Opinion filed June 14, 1975.
SYLLABUS BY THE COURT
1. CRIMINAL LAW — Precise Time of the Offense Need Not Be Stated. The precise time of the commission of an offense need not be stated in an indictment or information; it is sufficient if shown to have been within the statute of limitations, except where the time is an indispensable ingredient in the offense (K.S.A. 22-3201).
2. SAME — Indecent Liberties With a Child — Time. Time is not an indispensable ingredient of the offense of indecent liberties with a child as defined by K.S.A. 21-3503 (1) ( a).
3. SAME — Date of Crime Charged — Proof Within Statute of Limitations. Where a defendant is not misled or prejudiced in making his defense by the allegation concerning the date of the crime charged, that date is unimportant, and a conviction may properly follow upon sufficient proof of the commission of the offense at any time within the provisions of the statute of limitations.
4. SAME — Indecent Liberties With a Child — Instruction as to Date of Offense — Admission of Similar Offenses — No Prejudice in Admission of Rebuttal Evidence.

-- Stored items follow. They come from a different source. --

-- ==== Sys2Proof/Safety.lean ====
section
/-! DEFINITION. What a safe or well-behaved run is, in the terms claims use: the premises of 70_reset_and_hazards.md R265, the invariants
of 10_state.md, and the end of a run (R266). -/

namespace Sys2Proof.Machine

/-- The interrupt line stays quiet from here on: no dispatch in progress, none pending, no assertion to come. -/
def State.Calm (s : State) : Prop := s.dispatch = none ∧ s.irqPending = false ∧ s.irqLine = []

/-- A command boundary with a quiet interrupt line: a command that starts here runs undisturbed. -/
def State.Undisturbed (s : State) : Prop := s.seq = .idle ∧ s.Calm

/-- The end of a run (70_reset_and_hazards.md R266): the command stream holds no complete command and no illegal opcode, SEQ is idle,
IRQ_PENDING = 0, IN_DISPATCH = 0, and no assertion is to come. -/
def State.RunEnded (s : State) : Prop := s.Undisturbed ∧ decode s.cmdStream = .incomplete

/-- CUR_MODE is SLEEP or STANDBY: the modes in which the standalone setters may be used (R255). -/
def State.configurable (s : State) : Bool := decide (s.curMode = .sleep) || decide (s.curMode = .standby)

/-- The host waits for a transmit to end (70_reset_and_hazards.md R261): while CUR_MODE = TRANSMIT it issues none of the commands that
write OPMODE with another mode. BEGIN is such a command too (40_config.md R131). -/
def hostWaits (i : Instr) (s : State) : Bool :=
  match i with
  | .begin => decide (s.curMode ≠ .transmit)
  | .config _ => decide (s.curMode ≠ .transmit)
  | .setBwCr _ _ _ => true
  | .setSf _ => true
  | .setSync _ => true
  | .setPreamble _ => true
  | .setPower _ pwr => s.curPwr.holds pwr || decide (s.curMode ≠ .transmit)
  | .setFreqHz _ => decide (s.curMode ≠ .transmit)
  | .setFreqReg _ => decide (s.curMode ≠ .transmit)
  | .setRxTimeout _ => true
  | .setHdrCrc _ _ _ => true
  | .setMode mode => decide (s.curMode ≠ .transmit) || decide (mode = 3)
  | .tx _ => decide (s.curMode ≠ .transmit)
  | .armRx => decide (s.curMode ≠ .transmit)
  | .getStats => true
  | .getFei => true
  | .setPpm _ => true

/-- The host issues the standalone setters only in SLEEP or STANDBY (70_reset_and_hazards.md R255). -/
def settersAllowed (i : Instr) (s : State) : Bool :=
  match i with
  | .setBwCr _ _ _ | .setSf _ | .setSync _ | .setPreamble _ | .setRxTimeout _ => s.configurable
  | .begin | .config _ | .setPower _ _ | .setFreqHz _ | .setFreqReg _ | .setHdrCrc _ _ _ | .setMode _ | .tx _ | .armRx | .getStats
  | .getFei | .setPpm _ => true

/-- The host sends TX with the configured payload length (70_reset_and_hazards.md R257). -/
def txLengthAgrees (i : Instr) (s : State) : Bool :=
  match i with
  | .tx data => decide (data.length = s.payloadLen.toNat)
  | .begin | .config _ | .setBwCr _ _ _ | .setSf _ | .setSync _ | .setPreamble _ | .setPower _ _ | .setFreqHz _ | .setFreqReg _
  | .setRxTimeout _ | .setHdrCrc _ _ _ | .setMode _ | .armRx | .getStats | .getFei | .setPpm _ => true

/-- The host obligations that can be read from the state and the command (70_reset_and_hazards.md R265): R261, R255 and R257. -/
def hostObeys (i : Instr) (s : State) : Bool := hostWaits i s && settersAllowed i s && txLengthAgrees i s

/-- What the rules ask of a parameter table: the types of Table 1 (00_scope.md R8); an allow-list that is not empty (40_config.md R140);
PA bases that leave the power field free (R144); an RSSI offset that keeps the result within 16 bits (43_telemetry.md R196); a value
for each bandwidth code (30_encoding.md R107), with a symbol of at least one microsecond at the shortest (R146); every register value
within 32 bits of Hz (R149, log 29); bursts within the 128 registers (20_memory.md R73); and no division by 0 (log 24). -/
structure AdmissibleConfig (c : Config) : Prop where
  syncAllowed : c.syncAllowed ≠ []
  paBoost : c.paCfgBoost &&& 0x0F = 0
  paRfo : c.paCfgRfo &&& 0x0F = 0
  rssi : -32640 ≤ c.rssiOffset ∧ c.rssiOffset ≤ 32512
  bandwidths : c.bwHz.length = 10 ∧ ∀ hz ∈ c.bwHz, 0 < hz ∧ hz ≤ 64000000
  norms : c.feiNorm.length = 10 ∧ ∀ n ∈ c.feiNorm, 0 ≤ n ∧ n < 2 ^ 16
  frequency : c.fxosc < 2 ^ 32 ∧ regToHz c (2 ^ 24 - 1) < 2 ^ 32
  detOptimize : c.detOptSf6.toNat < 8 ∧ c.detOptSf7to12.toNat < 8
  flags : c.txDoneBit < 8 ∧ c.rxDoneBit < 8
  bursts : c.regs.frfMsb.toNat ≤ 125 ∧ c.regs.feiMsb.toNat ≤ 125 ∧ c.regs.pktSnrValue.toNat ≤ 126
  divisors : 0 < c.fxosc ∧ 0 < c.ppmDen ∧ 0 < c.probeTries

/-! ### What a command does with a quiet interrupt line, written from the trace notation of 20_memory.md R62 to R72 and the addresses and
values the rules give in their comments. Claims compare the machine with these; the machine does not use them. -/

/-- SetMode(m) with no dispatch between its steps (41_mode.md R171). -/
def State.setMode (c : Config) (m : Mode) (s : State) : State :=
  if m = s.curMode then s else { s.writeOpMode c m with curMode := m }

/-- The traffic of SetMode(m) from the cached mode `cur` (R171, 20_memory.md R75). -/
def modeTraffic (m cur : Mode) : List PortOp := if cur = m then [] else [.write 0x01 (0x80 ||| m.code.zeroExtend 8)]

/-- The traffic of ERRATA_HBW(bw) (40_config.md R133). -/
def errataTraffic (bw : BitVec 4) : List PortOp :=
  if bw = 9 then [.write 0x36 0x02, .write 0x3A 0x64] else [.write 0x36 0x03]

/-- The traffic of SetPreambleLength(n) against the cache `old` (R142). -/
def preambleTraffic (n : Byte) (old : Cache 8) : List PortOp := if old = ⟨true, n⟩ then [] else [.write 0x21 n]

/-- The traffic of SetSyncWord once the permitted word is `w`, against the cache `old` (R140). -/
def syncTraffic (w : Byte) (old : Cache 8) : List PortOp := if old = ⟨true, w⟩ then [] else [.write 0x39 w]

/-- The log of SetSyncWord: a substitution emits SYNC_SUBST (R140). -/
def syncLog (req w : Byte) : List Event := if w = req then [] else [.syncSubst req w]

/-- The traffic of BASELINE(pre, sw), its SetMode apart, with the permitted sync word `w` (R134). -/
def baselineTraffic (pre w plen : Byte) (iq : Bool) (s : State) : List PortOp :=
  [.write 0x22 plen, .write 0x0E 0x00, .write 0x0F 0x00, .field 0x0C 1 0 0b11, .field 0x26 3 2 0b01]
    ++ errataTraffic s.curBw ++ preambleTraffic pre s.curPre ++ syncTraffic w s.curSync
    ++ [.field 0x33 6 6 (if iq then 1 else 0)]

/-- The traffic of SetSpreadingFactor(sf) from the cached factor `old` (R138): the field value is twice the factor. -/
def sfTraffic (sf old : BitVec 4) : List PortOp :=
  if old = sf then []
  else if sf = 6 then [.field 0x1E 7 3 0b01100, .field 0x31 2 0 0b101, .write 0x37 0x0C]
  else [.field 0x1E 7 3 (2 * sf.zeroExtend 8), .field 0x31 2 0 0b011, .write 0x37 0x0A]

/-- The traffic of SetBandwidthCodingRate(bw, cr), with the spreading factor `sf` cached (R136). -/
def bwCrTraffic (bw : BitVec 4) (cr : BitVec 3) (sf : BitVec 4) (s : State) : List PortOp :=
  if s.curBw = bw ∧ s.curCr = cr then []
  else if sf = 6 then [.write 0x1D (bw ++ cr ++ (1 : BitVec 1)), .field 0x1E 2 2 0] ++ errataTraffic bw
  else [.write 0x1D (bw ++ cr ++ (if s.headerExpl then (0 : BitVec 1) else 1)), .field 0x1E 2 2 (if s.crcEn then 1 else 0)]
    ++ errataTraffic bw

/-- The three-byte frequency burst, most significant byte first (R148, R149). -/
def freqTraffic (frf : BitVec 24) : List PortOp :=
  [.burstWrite 0x06 [frf.extractLsb' 16 8, frf.extractLsb' 8 8, frf.extractLsb' 0 8]]

/-- The traffic of SetRxTimeoutUs(us) when the count is `n` (R146): none for 0. -/
def timeoutTraffic (us : BitVec 32) (n : BitVec 10) : List PortOp :=
  if us = 0 then [] else [.write 0x1F (n.extractLsb' 0 8), .field 0x1E 1 0 ((n.extractLsb' 8 2).zeroExtend 8)]

/-- The symbol count for a timeout (R146): 0 for 0; else the quotient of the interval by the symbol duration, kept within 1 to 1023. -/
def timeoutCount (sf bw : BitVec 4) (us : BitVec 32) : BitVec 10 :=
  if us = 0 then 0
  else BitVec.ofNat 10 (min 1023 (max 1 (us.toNat / (2 ^ sf.toNat * 1000000 / config.bwHz.getD bw.toNat 0))))

/-! ### Terms of the claims about whole commands -/

/-- How many writes of REG_OP_MODE a trace holds (41_mode.md R174). -/
def opModeWrites (trace : List PortOp) : Nat :=
  trace.countP fun t =>
    match t with
    | .write a _ => decide (a = 0x01)
    | _ => false

/-- In a sequence of SetMode calls that starts from the mode `cur`: how many ask for a mode that differs from the mode of the call
before (41_mode.md R174). -/
def modeChanges : Mode → List Mode → Nat
  | _, [] => 0
  | cur, m :: ms => (if m = cur then 0 else 1) + modeChanges m ms

/-- Commands one after another, with nothing between them; stopping at the first that does not answer a next state. -/
def runCommands : List Instr → State → Result
  | [], s => .next s
  | i :: is, s =>
    match exec i s with
    | .next t => runCommands is t
    | .fault f => .fault f
    | .refused r => .refused r

/-- How many result bytes the response of a completed command carries (30_encoding.md R114, Table 6). -/
def resultLength (i : Instr) : Nat :=
  match i with
  | .getStats => 3
  | .getFei => 4
  | .setPpm _ => 1
  | .begin | .config _ | .setBwCr _ _ _ | .setSf _ | .setSync _ | .setPreamble _ | .setPower _ _ | .setFreqHz _
  | .setFreqReg _ | .setRxTimeout _ | .setHdrCrc _ _ _ | .setMode _ | .tx _ | .armRx => 0

/-- The register values that 10_state.md R23 to R28 and 30_encoding.md R99 allow the foreground to write. -/
def RegWrite.Legal (c : Config) : RegWrite → Prop
  | .curBw v => bwLegal v = true
  | .curCr v => crLegal v = true
  | .curSf v => sfLegal v.toNat = true
  | .curSync v => v ∈ c.syncAllowed
  | .payloadLen v => v ≠ 0
  | .curPre _ => True
  | .curPwr _ => True
  | .iqInvert _ => True
  | .headerExpl _ => True
  | .crcEn _ => True
  | .timeoutSymbols _ => True
  | .freqHz _ => True
  | .freqReg _ => True
  | .lastRssi _ => True
  | .lastSnr _ => True
  | .lastFeiHz _ => True
  | .lastPpm _ => True
  | .detected _ => True

/-- Procedure arguments as the operand checks leave them. -/
def Proc.Legal : Proc → Prop
  | .setBwCr bw cr => bwLegal bw = true ∧ crLegal cr = true
  | .setSf sf => sfLegal sf.toNat = true
  | .errata _ => True
  | .baseline _ _ => True
  | .setSync _ => True
  | .setPreamble _ => True
  | .setPower _ => True
  | .setRxTimeout _ => True
  | .setFreqHz _ => True
  | .setFreqReg _ => True
  | .armMode => True

/-- An event as 30_encoding.md R115 and 40_config.md R140 give it: RX_DONE carries status 0x00 and n data bytes, SYNC_SUBST a permitted
word other than the requested one. -/
def Event.Legal (c : Config) : Event → Prop
  | .txDone => True
  | .rxDone status n data => status = 0x00 ∧ data.length = n.toNat
  | .syncSubst requested used => used ∈ c.syncAllowed ∧ used ≠ requested

/-- A task that no rule forbids: register values and events are legal, SetMode asks for a real mode, and REG_OP_MODE is written by
SetMode only (00_scope.md R13). -/
def Task.Legal (c : Config) : Task → Prop
  | .regWrite w => w.Legal c
  | .call p => p.Legal
  | .modeCheck m => m ≠ .unknown
  | .modeWrite m => m ≠ .unknown
  | .modeCache m => m ≠ .unknown
  | .emit e => e.Legal c
  | .portWrite a _ => a ≠ c.regs.opMode
  | .fieldWrite a _ _ => a ≠ c.regs.opMode
  | .burstWrite a bytes => c.regs.opMode.toNat < a.toNat ∧ a.toNat + bytes.length ≤ 128
  | .fifoWrite _ => True
  | .txEnable => True
  | .rxEnable => True
  | .delay _ => True
  | .probe _ => True
  | .readStats => True
  | .readFei => True
  | .respond _ _ => True

/-- The sequencer holds legal tasks only. -/
def Seq.Legal (c : Config) : Seq → Prop
  | .idle => True
  | .busy _ _ todo => ∀ t ∈ todo, t.Legal c

/-- The dispatch's data are the n bytes it read (60_exceptions.md R230). -/
def Phase.Legal : Phase → Prop
  | .rxStore n d => d.length = n.toNat
  | .rxStandby n d => d.length = n.toNat
  | .rxEmit n d => d.length = n.toNat
  | .readFlags => True
  | .clearFlags _ => True
  | .txDisable _ => True
  | .txStandby _ => True
  | .txEmit _ => True
  | .rxRead => True
  | .leave => True

/-- A transaction as the rules allow it: REG_OP_MODE is written whole, with the byte of one of the five modes (20_memory.md R75,
00_scope.md R13), and by no field write and no burst. -/
def PortOp.Legal (c : Config) : PortOp → Prop
  | .write a v => a = c.regs.opMode → ∃ m : Mode, m ≠ .unknown ∧ v = opModeByte c m
  | .field a _ _ _ => a ≠ c.regs.opMode
  | .burstWrite a bytes => c.regs.opMode.toNat < a.toNat ∧ a.toNat + bytes.length ≤ 128
  | .read _ _ => True
  | .burstRead _ _ _ => True
  | .fifoWrite _ => True
  | .fifoRead _ _ => True
  | .txEnable => True
  | .rxEnable => True
  | .pathsDisable => True
  | .delay _ => True

/-- The legal values of the shadow registers (10_state.md R23, R24, R25, R27, R29), with what the sequencer has still to write. -/
structure State.CachesLegal (s : State) : Prop where
  bw : bwLegal s.curBw = true ∨ s.curBw = bwInvalid
  cr : crLegal s.curCr = true ∨ s.curCr = crInvalid
  sf : sfLegal s.curSf.toNat = true ∨ s.curSf = sfInvalid
  sync : s.curSync.valid = true → s.curSync.val ∈ config.syncAllowed
  payload : s.payloadLen ≠ 0
  todo : s.seq.Legal config

/-- RX_BUF holds bytes at addresses 0 to 255 only, in canonical form (10_state.md R40), and the dispatch in progress and the events emitted
carry as many bytes as they say (60_exceptions.md R230). -/
structure State.BufferLegal (s : State) : Prop where
  form : s.rxBuf.wf = true
  addresses : ∀ cell ∈ s.rxBuf, cell.1 < 256
  phase : ∀ ph, s.dispatch = some ph → ph.Legal
  events : ∀ e ∈ s.events, e.Legal config
  todo : s.seq.Legal config

/-- Every transaction of the trace is one the rules allow, and the sequencer will make no other. -/
structure State.TrafficLegal (s : State) : Prop where
  trace : ∀ t ∈ s.trace, t.Legal config
  todo : s.seq.Legal config

/-- While DETECTED = 0 no interrupt is pending and no dispatch is in progress (10_state.md R41, R44). -/
def State.SilentUndetected (s : State) : Prop := s.detected = false → s.irqPending = false ∧ s.dispatch = none

/-- The tasks that end a command: its response, and the reads that go on with tasks of which the last responds. -/
def Task.isLast : Task → Bool
  | .respond _ _ => true
  | .probe _ => true
  | .readStats => true
  | .readFei => true
  | _ => false

/-- A task list that ends its command once: the last task responds, or leads to the response, and no other does. -/
def endsOnce : List Task → Bool
  | [] => false
  | [t] => t.isLast
  | t :: rest => !t.isLast && endsOnce rest

/-- A task that sets CUR_MODE to one of the five modes, or checks that it holds it (41_mode.md R171). -/
def Task.setsMode : Task → Bool
  | .modeCheck m => decide (m ≠ .unknown)
  | .modeCache m => decide (m ≠ .unknown)
  | _ => false

/-- Wherever DETECTED is set, a SetMode follows (40_config.md R131). -/
def modeAfterDetection : List Task → Bool
  | [] => true
  | .regWrite (.detected true) :: rest => rest.any Task.setsMode && modeAfterDetection rest
  | _ :: rest => modeAfterDetection rest

/-- The tasks still to do. -/
def Seq.todo : Seq → List Task
  | .idle => []
  | .busy _ _ ts => ts

/-- CUR_MODE = UNKNOWN is held only until the first SetMode (10_state.md R22): once the chip is detected it is gone, or the SetMode
that ends it is on its way, and the sequencer reaches it. -/
structure State.ModeKnown (s : State) : Prop where
  known : s.detected = true → s.curMode = .unknown → s.seq.todo.any Task.setsMode = true
  order : modeAfterDetection s.seq.todo = true
  ends : s.seq = .idle ∨ endsOnce s.seq.todo = true
  todo : s.seq.Legal config

end Sys2Proof.Machine
end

In a prosecution for the offense of indecent liberties with a child, it is held: (1) The trial court did not improperly instruct the jury as to the date of the offense alleged so as to deprive defendant of his right to testify or to present witnesses in his behalf; (2) it did not abuse its discretion in admitting evidence of other similar offenses; and (3) defendant was not prejudiced by the reception of rebuttal prosecution evidence.
Appeal from Johnson district court, division No. 1; HERBERT W. WALTON, judge. Opinion filed June 14, 1975. Affirmed in part and reversed in part with directions.
Tyce S. Smith, of Chicago, Illinois, argued the cause, and David J. Waxse, of Payne and Jones, Chartered, of Olathe, was with him on the briefs for the appellant.
G. Joseph Pierron, assistant district attorney, argued the cause, and Curt T. Schneider, attorney general, and Margaret Jordan district attorney, were with him on the briefs for the appellee.
The opinion of the court was delivered by
Billy G. Sisson was convicted by a jury on two counts of indecent liberties with a child. His motion for new trial was denied, he was sentenced and now appeals.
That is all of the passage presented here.